Task brief:
Among the entries that follow, the required portion opens with the line containing "else if q.overflow" and closes with the line containing "its (R355). -/". Give that portion again exactly, and nothing else.

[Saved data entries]
/-- The fate of a packet at a port (R48). `frozen` says that a migration is under way (R437). A duplicate that comes before any
buffer of its channel was freed resends nothing (DESIGN CHOICE, log 58). -/
def Slot.arrival (v : Slot) (q : InPort) (port c : Nat) (ch : Chan) (k : Packet) (frozen : Bool) (now : Nat) : Arrival :=
  let put := fun (q : InPort) => { v with ins := tset v.ins port q }
  let d := (k.seq - ch.expected).toInt
  let bad := put (q.setChan c { ch with bad := satAdd 255 ch.bad })
  if k.cfg ≠ v.cfgNum ∨ k.kind ≥ 5 then { slot := bad, write := none, credit := none, event := some .wrongPacket }
  else if d < 0 then
    { slot := put (q.setChan c { ch with dup := satAdd 65535 ch.dup }), write := none, credit := ch.freed, event := none }
  else if d > 0 then
    if frozen then { slot := bad, write := none, credit := none, event := none }
    else { slot := v, write := none, credit := none, event := some .sequenceGap }
  else if k.len > q.size then { slot := v, write := none, credit := none, event := some .length }
  else
    let addr := q.base + (c * q.bufs + ch.next) * q.stride
    let q := q.setChan c { ch with expected := ch.expected + 1, next := (ch.next + 1) % max q.bufs 1 }
    let q := q.accept v.det (bufOf k c addr now)
    let pad := ceilDiv k.len 16 * 16 - k.len
    { slot := put q, write := some (addr, k.header ++ k.payload ++ List.replicate pad 0), credit := none,
      event := if q.merge && q.mismatch && .markerMismatch ∉ v.events then some .markerMismatch
        else if q.overflow v.det c && .mergeOverflow ∉ v.events then some .mergeOverflow else none }

/-- The slot whose rings a packet joins: the next configuration's while that is loaded and the packet is its (R355). -/
def State.arrivalSlot (s : State) (i : SlotId) (k : Packet) : Slot × Bool :=
  match tfind s.nexts i with
  | some v => if v.cfgNum = k.cfg ∧ (s.slot i).cfgNum ≠ k.cfg then (v, true) else (s.slot i, false)
  | none => (s.slot i, false)

/-- A packet reaches an input port (R48). A killed stage discards it and returns its credit at once (R61). While the next
configuration's slot is loaded, its packets join its own rings (R355). -/
def State.receive (s : State) (dst : PortId) (k : Packet) : State :=
  let i := dst.slot
  let (v, isNext) := s.arrivalSlot i k
  match tfind v.ins dst.port with
  | none => s.stageEvent i .wrongPacket dst.port
  | some q =>
    match q.chans[dst.chan]? with
    | none => s.stageEvent i .wrongPacket dst.port
    | some ch =>
      if v.killed then s.sendCredit i ch k.seq
      else
        let r := v.arrival q dst.port dst.chan ch k (s.pkg i.core.die.pkg).frozen.isSome s.cycle
        let s := if isNext then { s with nexts := tset s.nexts i r.slot } else s.setSlot i r.slot
        let s := match r.write with
          | some w => s.writeBanks (.stage i) w.1 w.2 true
          | none => s
        let s := match r.credit with
          | some n => s.sendCredit i ch n
          | none => s
        match r.event with
        | some e => s.stageEvent i e dst.port
        | none => s

/-- The bytes of the scratchpad that a packet is to be written in: its buffer, where its port takes it (R48). -/
def State.arrivalSpan (s : State) (dst : PortId) (k : Packet) : Option (Nat × Nat) :=
  let (v, _) := s.arrivalSlot dst.slot k
  match (tfind v.ins dst.port).bind (fun q => (q.chans[dst.chan]?).map (fun ch => (q, ch))) with
  | none => none
  | some (q, ch) =>
    if v.killed then none
    else (v.arrival q dst.port dst.chan ch k (s.pkg dst.slot.core.die.pkg).frozen.isSome s.cycle).write.map (fun w => (w.1, w.2.length))

/-- `PACKET_ARRIVAL` (R48): where its buffer's banks are served to others, the packet waits (R173); so does one behind a packet of
its channel that waits. A packet that writes nothing needs no bank, and waits no longer (R61). -/
def execPacketArrival (dst : PortId) (pkt : Packet) (s : State) : Out :=
  let c := dst.slot.core
  let w := (s.arrivalSpan dst pkt).getD (0, 0)
  if s.bankTurn c w.1 w.2 (.packetArrival dst pkt) then
    .next ((if w.2 = 0 then s.leaveWaits c (.packetArrival dst pkt) else s.takeTurn c w.1 w.2 (.packetArrival dst pkt)).receive dst pkt)
  else .next (s.loseTurn c (.packetArrival dst pkt))

/-! ## Credits (R50) -/

/-- A credit message at its producer: retained packets up to its number are released and counted (R50). -/
def OutPort.credit (o : OutPort) (num : BitVec 32) : OutPort :=
  let ahead := match o.credited with
    | none => true
    | some c => 0 < (num - c).toInt
  if !ahead then o
  else
    let kept := o.retained.filter (fun k => 0 < (k.seq - num).toInt)
    { o with credited := some num, retained := kept, credits := o.credits + (o.retained.length - kept.length) }

/-- `CREDIT_MESSAGE` (R50). -/
def execCreditMessage (dst : PortId) (num : BitVec 32) (s : State) : Out :=
  match tfind (s.slot dst.slot).outs dst.port with
  | none => .fault .noSuchItem
  | some o => .next (s.modSlot dst.slot (fun v => { v with outs := tset v.outs dst.port (o.credit num) }))

/-- The later of two sequence numbers. -/
def laterSeq (a : Option (BitVec 32)) (b : BitVec 32) : BitVec 32 :=
  match a with
  | none => b
  | some a => if 0 < (b - a).toInt then b else a

/-- Buffers freed from a port: the port after it, and the channels to credit with the highest number freed (R50). -/
def InPort.free (q : InPort) (test : Buf → Bool) : InPort × List (Chan × BitVec 32) :=
  let gone := (q.ring.filter test).flatMap (fun b => (b.chan, b.seq) :: b.also)
  let q := { q with ring := q.ring.filter (fun b => !test b) }
  let chans := q.chans.zipIdx.map (fun e =>
    ((gone.filter (fun g => g.1 = e.2)).foldl (fun (c : Chan) g => { c with freed := some (laterSeq c.freed g.2) }) e.1, e.2))
  ({ q with chans := chans.map (·.1) },
   (chans.filter (fun e => gone.any (fun g => g.1 = e.2))).filterMap (fun e => e.1.freed.map (fun n => (e.1, n))))

/-- Buffers freed from every input port of a slot. -/
def State.freeBufs (s : State) (i : SlotId) (test : Buf → Bool) : State × List (Chan × BitVec 32) :=
  (s.slot i).ins.foldl (fun (acc : State × List (Chan × BitVec 32)) e =>
    let r := e.2.free test
    (acc.1.modSlot i (fun v => { v with ins := tset v.ins e.1 r.1 }), acc.2 ++ r.2)) (s, [])

/-- Credit messages sent. -/
def State.sendCredits (s : State) (i : SlotId) (cs : List (Chan × BitVec 32)) : State :=
  cs.foldl (fun s c => s.sendCredit i c.1 c.2) s

/-! ## The drain of a stage (R54) -/

/-- Whether the drain of R54 can begin. -/
def Slot.canDrain (v : Slot) : Bool :=
  v.sst = .active && (v.fst = .none || v.fst = .ready || v.fst = .done) && !v.draining &&
  (if v.ins = [] then v.drainToken
   else v.ins.all (fun e => e.2.pending = [] && (e.2.head.map (·.kind)) = some 4))

/-- A slot whose every output port has sent its DRAIN is DRAINED (R54), and leaves its phasers and the barrier; a source that
is DONE stays so (R355). -/
def State.settleDrain (s : State) (i : SlotId) : State :=
  let v := s.slot i
  if v.draining ∧ v.outs.all (fun o => o.2.drainSent) ∧ v.sst = .active ∧ v.fst ≠ .done then
    (s.setSlot i { v with sst := .drained, fst := .none }).leaveActive i
  else s

/-- `DRAIN_ACTION` (R54): the DRAIN buffers' credits are returned at once; until it can begin the event does nothing. -/
def execDrainAction (i : SlotId) (s : State) : Out :=
  if (s.slot i).canDrain then
    let r := s.freeBufs i (fun b => b.kind = 4)
    .next (((r.1.sendCredits i r.2).modSlot i (fun v =>
      { v with draining := true, fst := if v.fst = .done then .done else .none })).settleDrain i)
  else .next s

/-- Whether a port of a draining slot can send its DRAIN. -/
def Slot.canDrainPort (v : Slot) (n : Nat) : Bool :=
  v.draining && match tfind v.outs n with
    | some o => !o.drainSent && 1 ≤ o.credits
    | none => false

/-- `DRAIN_SEND` (R54). -/
def execDrainSend (i : SlotId) (port : Nat) (s : State) : Out :=
  if (s.slot i).canDrainPort port then .next ((s.sendMarker i port 4).settleDrain i) else .next s

/-- `MM_DRAIN_SEND` (R200): the packet leaves once the port holds a credit, behind the port's earlier packets. -/
def execMmDrainSend (i : SlotId) (id : Nat) (s : State) : Out :=
  match (s.slot i).drains.find? (fun e => e.id = id && e.port.isSome) with
  | none => .fault .noSuchItem
  | some e =>
    if s.cycle < e.readDone then .next (s.schedule e.readDone priMatrix (.mmDrainSend i id))
    else
    let n := e.port.getD 0
    let free := match tfind (s.slot i).outs n with
      | some o => 1 ≤ o.credits
      | none => false
    if !free || (s.slot i).emissions.any (fun x => x.port = n) then
      .next (s.schedule (s.cycle + 1) priMatrix (.mmDrainSend i id))
    else
      let r := s.makePacket i n 0 (e.pkt.w0 = 1) (BitVec.ofNat 32 e.pkt.w2.toNat) e.pkt.w3 e.pkt.payload
      .next (((r.1.modSlot i (fun v => { v with drains := v.drains.filter (fun x => x.id ≠ id) })).modCtx (.stage i)
        (fun c => c.flag e.flags)).launchPacket i n r.2)

end Sys2Proof.Machine
end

Response for this exercise:
        else if q.overflow v.det c && .mergeOverflow ∉ v.events then some .mergeOverflow else none }

/-- The slot whose rings a packet joins: the next configuration's while that is loaded and the packet is its (R355). -/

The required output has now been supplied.